In addition to thermophilic prokaryotes, certain other organisms appear to have measurably elevated degrees of disulfide bonding. These include some halophiles, alkalophiles, acidophiles, and radiation-tolerant organisms. This trend suggests that disulfide bonds might serve generally to stabilize proteins in a variety of extreme environments.

Identification of a Candidate Protein Involved in Disulfide-Bond Formation in Thermophiles

The property of disulfide richness is distributed in a distinctive pattern across the phylogenetic tree, covering select thermophiles belonging to both the archaeal and bacterial domains of life. This suggests a phylogenetic approach for investigating the biochemical mechanisms related to disulfide maintenance. To investigate the hypothesis that proteins present exclusively in the most disulfide-rich thermophiles are involved in establishing or maintaining disulfide bonds, orthologous proteins that were present exclusively in these organisms were identified using techniques similar to ones developed previously [14]. Other studies aimed at identifying proteins involved in thermophilic adaptation [15,16] have been performed, but our study differs in certain respects. Earlier studies have operated under the implicit assumption that all thermophiles would use the same complement of proteins to survive at high temperatures. Here, we operate with the understanding that different organisms appear to use different mechanisms. In particular, the above analysis permits a focus on the disulfide-bonding mechanism. Thus we seek to identify protein(s) exclusive to the subset of organisms predicted here as having high levels of intracellular disulfide bonds.
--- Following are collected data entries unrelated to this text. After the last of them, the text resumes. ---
-- ==== Sys2Proof/Machine/Forward.lean ====
section
/-! DEFINITION. Reception (R157-R163, R182-R202): one frame from its ports' checks to the admission of its copies, host
frames, and the learning queue. -/
namespace Sys2Proof.Machine

/-! ### Calibration steps that frames end (R397, R398) -/

/-- A step of a direction (2 * port + 1 for transmit) in progress, and whether it is forced. -/
def State.calStep (s : State) (key : Nat) : Option Bool := assoc s.cal.running key
/-- A step in progress ended and discarded. -/
def State.calDrop (s : State) (key : Nat) : State := { s with cal := { s.cal with running := assocDel s.cal.running key } }
/-- A start of frame received ends the receive step of its port, and the gap that the direction was in (R396, R398). -/
def State.calRxEnd (s : State) (p : Nat) : State :=
  let s := s.setSide p (fun x => { x with lastHeard := s.ticks })
  if (s.calStep (2 * p)).isSome then (s.calDrop (2 * p)).count (Reg.calPortCnt p) 0 16 1 else s
/-- A frame that becomes eligible ends a transmit step that is not forced. -/
def State.calYield (s : State) (p : Nat) : State :=
  if s.calStep (2 * p + 1) == some false then ((s.calDrop (2 * p + 1)).count (Reg.calPortCnt p) 32 32 1).occurs 0x11 p 1 else s

/-! ### Admission of a frame's copies -/

/-- One copy to be made: its port and how it is made. -/
inductive Offer where
  /-- A copy of the destination set, with the VLAN entry it is checked against. -/
  | copy (port : Nat)
  /-- The copy of COPY_HOST or COPY_ENGINE, in a queue. -/
  | extra (port queue : Nat)
  /-- The copy of a mirror session with its source kind. -/
  | mirror (port session kind : Nat)
  deriving DecidableEq, Repr

/-- The egress port of an offer. -/
def Offer.port : Offer → Nat
  | .copy p => p | .extra p _ => p | .mirror p _ _ => p

/-- Offers in the order of their egress ports (R215), mirror copies after others of their port. -/
def sortOffers (l : List Offer) : List Offer := (List.range 83).flatMap (fun p => l.filter (fun o => o.port == p))

/-- Whether a copy may be cut through (R272). -/
def State.cutOk (s : State) (f : Frame) (p : Nat) : Bool :=
  decide (f.port < 80) && decide (s.rate p ≤ s.rate f.port) && !f.action.testBit 87 && !s.b (Reg.catPortCfg (0x100 + f.port)) 16

/-- One copy of a stored frame's destination set offered to its port: readiness, VLAN, member policer (on the length of the copy,
R194) and admission, each refusal counted alone (R192). n is the charge at the decision. -/
def State.offerCopy (s : State) (f : Frame) (vlan : List Byte) (group : Option Nat) (n p q : Nat) : State :=
  if !portIn vlan 0 p then s.wrap (Reg.mcastDropVlan p) 0 64 1
  else if !s.portReady p then s.wrap (Reg.mcastDropLink p) 0 64 1
  else
    let pol := group.bind (fun g => s.memberPolicer g p)
    let c := { Copy.of f f.len (decide (q < 5)) with untag := portIn vlan 12 p, cut := s.cutOk f p && pol.isNone }
    let r := match pol with | some i => s.police i (s.sentLen p f c) f.stamp.run | none => (s, true)
    if r.2 then (r.1.enqueue p q n { c with sched := s.takenLen p f c }).1 else r.1.wrap (Reg.mcastDropPol p) 0 64 1

/-- The offers of a stored frame admitted in order (R215); pol and elim mark its mirror copies (R197). -/
def State.offerAll (s : State) (f : Frame) (vlan : List Byte) (group : Option Nat) (n pair : Nat) (pol elim : Bool)
    (l : List Offer) : State :=
  s.forEach (sortOffers l) (fun o s => match o with
    | .copy p => s.offerCopy f vlan group n p f.queue
    | .extra p q => s.offerCopy f vlan none n p q
    | .mirror _ m k => s.mirrorFrame pair f m k n f.port f.len f.stamp.time pol elim)

/-- The mirror offers of a frame received on a port. -/
def State.mirrorOffers (s : State) (port action : Nat) : List Offer :=
  (s.mirrorsIn port action).map (fun x => .mirror ((assoc s.fwd.tables.mirr x.1).elim 0 (fun e => u8 e 1)) x.1 x.2)

/-! ### Classification (R183-R192) -/

/-- The charge of a frame at admission (R215): the port's limit while it still arrives on an external port. -/
def State.chargeOf (s : State) (p len : Nat) : Nat :=
  if p < 80 && !s.b (Reg.catPortCfg (0x100 + p)) 16 then cellsOf (s.f (Reg.macMaxFrame p) 0 14) else cellsOf len

/-- The frame record of bytes d received on a port, parsed as x, its catalogue answer being hit and action. -/
def State.newFrame (s : State) (p : Nat) (d : List Byte) (len err csum csumReq : Nat) (x : Parsed) (hit : Option Nat)
    (action : Nat) : Frame :=
  let cfg := s.get (Reg.catPortCfg (0x100 + p))
  let tag := x.outer.getD ⟨bits cfg 21 3, 0, 0⟩
  let q := if action.testBit 103 then bits action 100 3 else tag.pcp
  let stamp := s.portStamp p s.fwdDom
  { id := s.buf.nextId, data := d, len := len, port := p, err := err, csum := csum, epoch := s.f Reg.catEpochCurrent 0 32
    stamp := stamp, ptp := (s.ptpInstance x d p).map (fun i => (i, s.portStamp p i)), queue := q, pcp := tag.pcp, dei := tag.dei
    vid := if tag.vid = 0 then bits cfg 0 12 else tag.vid, tagged := x.outer.isSome, hit := hit, action := action, stream := none
    seq := none, gen := false, prio := tag.pcp, stale := s.staleRx p, carrel := decide (5 ≤ q), csumReq := csumReq }

/-- A good frame that reaches its pipeline (R182-R192): looked up, policed, given FRER treatment, watched, learned, mirrored,
and its copies admitted. -/
def State.classify (s : State) (p : Nat) (d : List Byte) (len csum csumReq : Nat) (ts : Option Nat) : State :=
  let x := s.parsed p d
  let s := if x.deep then s.count Reg.catParseDepth 0 32 1 else s
  let cfg := s.get (Reg.catPortCfg (0x100 + p))
  let key := x.key d p ⟨bits cfg 21 3, 0, bits cfg 0 12⟩ (bits cfg 24 8)
  let hit := s.fwd.tables.cat.find? (fun e => catMatches key e.2)
  let action := match hit with | some e => catAction e.2 | none => 0
  let s := match hit with | some e => s.wrap (Reg.catHit (0x200 + e.1 / 512) (e.1 % 512)) 0 64 1 | none => s
  let f := s.newFrame p d len 0 csum csumReq x (hit.map (·.1)) action
  let s := s.learnDue f.stamp.run s.fwd.learnQueue.length
  let outerVid := match x.outer with | some t => t.vid | none => 0
  let accept := bits cfg 18 2
  let vlan? := assoc s.fwd.tables.vlan f.vid
  let vlan := vlan?.getD []
  let vlanDrop := (accept == 1 && outerVid == 0) || (accept == 2 && outerVid != 0) || vlan?.isNone ||
    (cfg.testBit 20 && !portIn vlan 0 p)
  let s := if action.testBit 44 && x.rtp then s.watchFrame (bits action 32 12) p d x.rtpOff (min d.length (x.l4 + x.l4len)) else s
  let pol := if action.testBit 87 && !vlanDrop then s.police (bits action 73 14) len f.stamp.run else (s, true)
  let fr := if action.testBit 72 && pol.2 && !vlanDrop
    then let r := pol.1.frer (bits action 58 14) p x.seq; (r.1, some (bits action 58 14), r.2.1, r.2.2.1, r.2.2.2)
    else (pol.1, none, none, false, true)
  let s := fr.1
  let f := { f with stream := fr.2.1, seq := fr.2.2.1, gen := fr.2.2.2.1 }
  let elim := !fr.2.2.2.2
  let mac := be48 d 6
  let src := fdbKey (u16 vlan 24) mac
  let learn := !mac.testBit 40 && (u8 vlan 26).testBit 1 && cfg.testBit 17 && !action.testBit 49 && (assoc s.fwd.tables.fdb src).isNone
  let s := if learn then s.learnQueued src p f.stamp.run else s
  let dest := if !pol.2 || elim then Dest.drop
    else if vlanDrop then .vlanDrop
    else match bits action 126 2 with
      | 0 => s.lookupDest vlan (be48 d 0) p f.stamp.run
      | 1 => .drop
      | 2 => s.groupDest (bits action 112 14) p
      | _ => .ports [bits action 112 14] none
  let s := if dest = .vlanDrop then s.wrap (Reg.mcastDropVlan p) 0 64 1 else s
  let passes := pol.2 && !elim && !vlanDrop
  let main := match dest with | .ports l g => (l.map Offer.copy, g) | _ => ([], none)
  let extra := if passes then
      (if action.testBit 111 then [Offer.extra 80 (bits action 108 3)] else []) ++
      (if action.testBit 107 then [Offer.extra 81 f.queue] else []) else []
  let offers := main.1 ++ extra ++ s.mirrorOffers p action
  if offers.isEmpty then s
  else
    let s := (s.storeFrame f).offerAll f vlan main.2 (s.chargeOf p len) (pairOf p) (!pol.2) elim offers
    let s := match ts with
      | none => s
      | some tag => { s with buf := { s.buf with queues := s.buf.queues.map (fun (y : Nat × Queue) =>
          (y.1, { y.2 with copies := y.2.copies.map (fun (c : Copy) => if c.frame == f.id then { c with ts := some tag } else c) })) } }
    (s.settle f.id).collect.pfcCheckAll

/-! ### Receive errors (R157, R158, R163, R180) -/

/-- RX_ERR of a received frame (R158) of a length, with what the PCS found. A frame that failed reassembly carries ASSEMBLY and TRUNC
alone (R168). -/
def State.rxErr (s : State) (p len : Nat) (pcs : PcsReport) (frame : List Byte) : Nat :=
  if pcs.assembly then 3 else
  let mx := s.f (Reg.macMaxFrame p) 0 14
  let jab := decide (16384 ≤ len)
  let tooLong := decide (mx < len) && !jab
  bit jab * 128 + bit tooLong * 64 + bit (decide (len < 64)) * 32 + bit pcs.uncorr * 16 + bit pcs.code * 8 +
    bit (len < 4 || toLe 4 (crc32 (frame.take (len - 4))) != frame.drop (len - 4)) * 4 + bit (jab || tooLong) * 2

/-- The counter of an errored frame: that of its highest set bit among bits 7-2, or RX_ASSEMBLY_ERR (R158, R168). -/
def errIndex (e : Nat) : Nat :=
  if e.testBit 7 then 0x0A else if e.testBit 6 then 0x09 else if e.testBit 5 then 0x08 else if e.testBit 4 then 0x0C
  else if e.testBit 3 then 0x0B else if e.testBit 2 then 0x07 else 0x2D

/-- Copies already under way when an error is found at the frame's end: each ends with a stomped FCS, cut at MAC_MAX_FRAME
(R160). `under` names their ports: only copies cut through can have begun, with the bytes that the frame's classification gives
them; whatever else it does is undone, since an errored frame is looked up nowhere (R159). -/
def State.stompUnderway (s : State) (p err : Nat) (frame : List Byte) (under : List Nat) : State :=
  let d := frame.take (min (frame.length - 4) (s.f (Reg.macMaxFrame p) 0 14 - 4))
  let t := s.classify p d (d.length + 4) 0 0 none
  match t.frame s.buf.nextId with
  | none => s
  | some f =>
    if err.testBit 5 || err.testBit 0 then s
    else
      let begun := t.allCopies.filter (fun x => x.2.2.frame == f.id && x.2.2.cut && x.2.2.mirror.isNone && decide (x.1 < 80) && under.contains x.1)
      s.forEach begun (fun x s =>
        let b := t.copyBytes x.1 f x.2.2
        let s := (s.emit (.frame x.1 (b.1 ++ fcs b.1 true))).stat x.1 (0x50 + x.2.1) 1
        (if b.2 then s.stat x.1 0x29 1 else s).stat x.1 0x27 1)

/-- An errored frame (R158, R159): counted once; with DELIVER_FLAGS delivered to P80 and to mirror sessions of the port, and counted
again when any of them takes it. -/
def State.errored (s : State) (p err : Nat) (frame : List Byte) (under : List Nat) : State :=
  let s := ((s.stat p (errIndex err) 1).occurs 0x03 p frame.length).stompUnderway p err frame under
  if s.b (Reg.macCfg p) 2 then
    let len := frame.length
    let cut := if err.testBit 7 || err.testBit 6 then min len (s.f (Reg.macMaxFrame p) 0 14) else len
    let q := s.f (Reg.macCfg p) 8 3
    let base := s.newFrame p (frame.take cut) len err 0 0 {} none 0
    let f := { base with queue := q, carrel := false }
    let s := s.storeFrame f
    let n := s.chargeOf p cut
    let r := if s.portReady 80 then s.enqueue 80 q n { Copy.of f cut true with kind := 1 } else (s.wrap (Reg.mcastDropLink 80) 0 64 1, false)
    let t := r.1.forEach (r.1.mirrorOffers p 0) (fun o s => match o with
      | .mirror _ m k => s.mirrorFrame (pairOf p) f m k n p cut f.stamp.time false false
      | _ => s)
    let t := (t.settle f.id).collect.pfcCheckAll
    if t.buf.frames.any (fun g => decide (f.id ≤ g.id)) then t.stat p 0x0F 1 else t
  else s

/-- A good frame that is not classified offered to the mirror sessions that take every frame of its port (R197). -/
def State.mirrorTaken (s : State) (p : Nat) (d : List Byte) (len : Nat) : State :=
  if (s.mirrorsIn p 0).isEmpty then s
  else
    let f := s.newFrame p d len 0 0 0 (s.parsed p d) none 0
    (((s.storeFrame f).mirrorPort f p).settle f.id).collect.pfcCheckAll

/-- Whether a good frame is a control request (R83): addressed to CMD_INBAND_MAC with Ethertype 0x88B5 after at most one
VLAN tag. -/
def State.isInband (s : State) (d : List Byte) : Bool :=
  be48 d 0 == s.f Reg.cmdInbandMac 0 48 &&
    (be16 d 12 == 0x88B5 || ((be16 d 12 == 0x8100 || be16 d 12 == 0x88A8 || be16 d 12 == s.f Reg.catCfg 0 16) && be16 d 16 == 0x88B5))
/-- Whether a port is enabled for in-band control. -/
def State.inbandPort (s : State) (p : Nat) : Bool :=
  if p < 64 then s.b Reg.cmdInbandPortsLo p else s.b Reg.cmdInbandPortsHi (p - 64)
/-- Whether a good frame is an evening primrose frame for this device (R297, R298). -/
def State.isProbe (s : State) (d : List Byte) : Bool :=
  be48 d 0 == s.f Reg.cmdInbandMac 0 48 && be16 d (probeOff d - 2) == 0x88B6 && u16 d (probeOff d) == 0x9F1D

/-- Whether a good frame is a bellflower on the port of path B, which the pair hardware takes (R425). -/
def State.isBellflower (s : State) (p : Nat) (d : List Byte) : Bool :=
  s.f Reg.pairState (20 + 2 * 1) 2 != 0 && s.f Reg.pairCfg 8 8 == p &&
    be16 d (probeOff d - 2) == 0x88B6 && u16 d (probeOff d) == 0xB7F1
A small subset of proteins was identified as unique to these organisms (Figure 3). However, only one protein matched a template profile perfectly—a protein from a family previously described as containing possible PDOs [9]. This protein family was previously identified as exclusive to thermophiles, and its potential involvement in a subset of disulfide-rich organisms was noted [8]. Interestingly, proteins from this family were not detected in certain key organisms, notably P. aerophilum. Here, a more complete list of PDO proteins was found, and a strikingly precise correlation of the exclusive occurrence of PDO in thermophiles with high disulfide occurrence was discovered (see Figures 1 and and2).2). Intriguingly, the PDO family is not isolated to a single branch of the organismal tree (see Figure 1) and, as such, its precise co-occurrence with disulfide richness is particularly compelling evidence for a significant relationship to this special cellular property. Our findings therefore strongly reinforce the ideas of Pedone et al. [8] who have performed biochemical and structural characterization of the PDO protein from Pyrococcus furiosus.

Figure 3
Identification of a Protein Exclusive to Disulfide-Rich Thermophiles

The Structure and Role of PDO in Disulfide-Rich Microbes

The PDO family, unique to disulfide-rich thermophiles, includes 16 known members from our set of fully sequenced genomes (Figure 4). The PDO protein from Py. furiosus has previously been structurally characterized [9] (Figure 5A). Its involvement in disulfide redox chemistry has already been established, where it has been shown to be capable of acting as a disulfide oxidase, reductase, or isomerase in vitro [8,17]. The crystal structure of Py. furiosus PDO shows two tandem domains of the thioredoxin/glutaredoxin-fold family. The C-terminal domain has clearly recognizable sequence similarity to glutaredoxins [9], explaining why PDO has not previously been detected in studies of thermophilic genome complements due to its homology-based classification as a member of the widely distributed glutaredoxin family. The observation of two thioredoxin folds in the PDO protein is provocative in view of the role that thioredoxin superfamily domains are known to play in disulfide-bond biochemistry, including reduction (e.g., thioredoxin), oxidation (e.g., DsbA), and isomerization (e.g., protein disulfide isomerase [PDI]) (reviewed in [18]).

Figure 4
The PDO Family of Proteins
Figure 5
The Previously Determined PDO Structure and Evidence that the P. aerophilum Protein Has Similar Disulfide Bonding

Each of the two domains in PDO contains one CxxC sequence motif, with the exception of the P. aerophilum protein whose N-terminal CxxC motif is disrupted by an insert of five amino acids between the cysteines (see Figure 4). It was unclear from the sequence whether the P. aerophilum insert might disrupt the N-terminal redox site by preventing the cysteines from forming a disulfide bond. To determine whether this insertion affected the structure of the active site, the quantity of free thiols present in the protein was assayed. Purified recombinant PDO from P. aerophilum (PaPDO) was reacted with the fluorescent thiol-reactive label 7-diethylamino-3-(4′-maleimidylphenyl)-4-methylcoumarin (CPM) under denaturing conditions in the presence or absence of the reductant tris(2-carboxyethyl)phosphine hydrochloride (TCEP). The denaturing conditions ensure that all cysteines are accessible to the modifying reagent. If the redox site was disrupted, the cysteines would not be able to form a disulfide bond in the native protein, and thus would exist as reactive free thiols. In fact, the native protein showed minimal labeling (~8%) compared to the reduced and fully labeled control sample (Figure 5B), indicating that both redox sites exist predominantly in their oxidized, disulfide form in the native protein. These results suggest a potential functional relevance of this N-terminal segment, despite the insert observed in the P. aerophilum sequence.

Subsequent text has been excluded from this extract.